» **Problem to solve**
Write out exactly the lines from the one containing "theorem test_decode_bitflip (v" through the last line of the records below, including both.
======== Supplied information ========
-- ==== Sys2Proof/Tests/Slice0.lean ====
section
/-! SUPPORT. The model's own tests. Expected values are those of spec/95_test_vectors.md and of the rules cited.
A theorem `witness_<Obligation>` shows states and operands that meet that obligation's hypotheses together. -/

namespace Sys2Proof.Tests

open Sys2Proof.Machine

/-- Bits from digits, element 0 first. -/
def bits (l : List Nat) : Vec := l.map (· == 1)

/-- A block with parameter `m`, after reset. -/
def block (m : Nat) : State := .afterReset (tables m)

/-- The last response an outcome's state holds. -/
def lastResponse : Host.Outcome State Fault Refusal → Option Response
  | .next s => s.responses.getLast?
  | _ => none

/-- What a block with parameter `m` answers to a request. -/
def ask (m : Nat) (r : Request) : Option Response := lastResponse (step { block m with pending := [.request r] })

/-- The word `"1011"` (spec/95_test_vectors.md section 1.1). -/
def word1011 : List Char8 := [0x31#8, 0x30#8, 0x31#8, 0x31#8]

/-- The codeword of `"1011"` for `M = 3`. -/
def code1011 : Vec := bits [1, 0, 1, 1, 0, 1, 0]

/-- A port for `M = 3` (spec/95_test_vectors.md section 3.7). -/
def port : PortParams := { lcap := 7, posW := 5 }

/-- Some response lanes. -/
def lanes : PortResponse := driveResponse {}

/-! ### WellFormed: each check refuses an ill-formed term -/

theorem test_wf_word_too_long : (Instr.encode (List.replicate 8 0x30#8)).wellFormed port = false := by decide
theorem test_wf_check_row_too_long : (Instr.check [zeros 8]).wellFormed port = false := by decide
theorem test_wf_correct_row_too_long : (Instr.correct [zeros 8]).wellFormed port = false := by decide
theorem test_wf_decode_row_too_long : (Instr.decode [zeros 8]).wellFormed port = false := by decide
theorem test_wf_bitflip_row_too_long : (Instr.bitflip [zeros 8] 1).wellFormed port = false := by decide
theorem test_wf_position_too_large : (Instr.bitflip [zeros 7] 16).wellFormed port = false := by decide
theorem test_wf_position_too_small : (Instr.bitflip [zeros 7] (-17)).wellFormed port = false := by decide
theorem test_wf_capacity_below_n : ({ lcap := 6, posW := 5 } : PortParams).legal 3 = false := by decide
theorem test_wf_position_width_below : ({ lcap := 7, posW := 4 } : PortParams).legal 3 = false := by decide
theorem test_wf_parameter_zero : port.legal 0 = false := by decide
theorem test_wf_accepts : port.legal 3 = true ∧ (Instr.bitflip [code1011] (-1)).wellFormed port = true := by decide

/-! ### Decode: words written out from spec/30_encoding.md R72 and R73 -/

theorem test_decode_encode (w : List Char8) : decode { desc := 0b00000001#8, word := w } = .ok (.encode w) := by
  simp [decode, rsvField, opField]
theorem test_decode_check (v : List Vec) : decode { desc := 0b00000010#8, rows := v } = .ok (.check v) := by
  simp [decode, rsvField, opField]
theorem test_decode_correct (v : List Vec) : decode { desc := 0b00000011#8, rows := v } = .ok (.correct v) := by
  simp [decode, rsvField, opField]
theorem test_decode_decode (v : List Vec) : decode { desc := 0b00000100#8, rows := v } = .ok (.decode v) := by
  simp [decode, rsvField, opField]
theorem test_decode_bitflip (v : List Vec) (x : Int) :
    decode { desc := 0b00000101#8, rows := v, pos := x } = .ok (.bitflip v x) := by
  simp [decode, rsvField, opField]
theorem test_decode_table_words : decodeTableWord 8 0x01 = some (.encode []) ∧
    decodeTableWord 8 0x02 = some (.check []) ∧ decodeTableWord 8 0x03 = some (.correct []) ∧
    decodeTableWord 8 0x04 = some (.decode []) ∧ decodeTableWord 8 0x05 = some (.bitflip [] 0) ∧
    decodeTableWord 8 0x06 = none ∧ decodeTableWord 8 0x09 = none := by decide
theorem test_decode_reserved : ∀ d : Desc, (decode { desc := d }).toOption.isSome = true →
    d = 1#8 ∨ d = 2#8 ∨ d = 3#8 ∨ d = 4#8 ∨ d = 5#8 := by decide
theorem test_fetch_word_runs : step (State.reset.withFetchWord 8 0x02) = exec (.check []) State.reset := rfl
========
» **Completed exercise**
theorem test_decode_bitflip (v : List Vec) (x : Int) :
    decode { desc := 0b00000101#8, rows := v, pos := x } = .ok (.bitflip v x) := by
  simp [decode, rsvField, opField]
theorem test_decode_table_words : decodeTableWord 8 0x01 = some (.encode []) ∧
    decodeTableWord 8 0x02 = some (.check []) ∧ decodeTableWord 8 0x03 = some (.correct []) ∧
    decodeTableWord 8 0x04 = some (.decode []) ∧ decodeTableWord 8 0x05 = some (.bitflip [] 0) ∧
    decodeTableWord 8 0x06 = none ∧ decodeTableWord 8 0x09 = none := by decide
theorem test_decode_reserved : ∀ d : Desc, (decode { desc := d }).toOption.isSome = true →
    d = 1#8 ∨ d = 2#8 ∨ d = 3#8 ∨ d = 4#8 ∨ d = 5#8 := by decide
theorem test_fetch_word_runs : step (State.reset.withFetchWord 8 0x02) = exec (.check []) State.reset := rfl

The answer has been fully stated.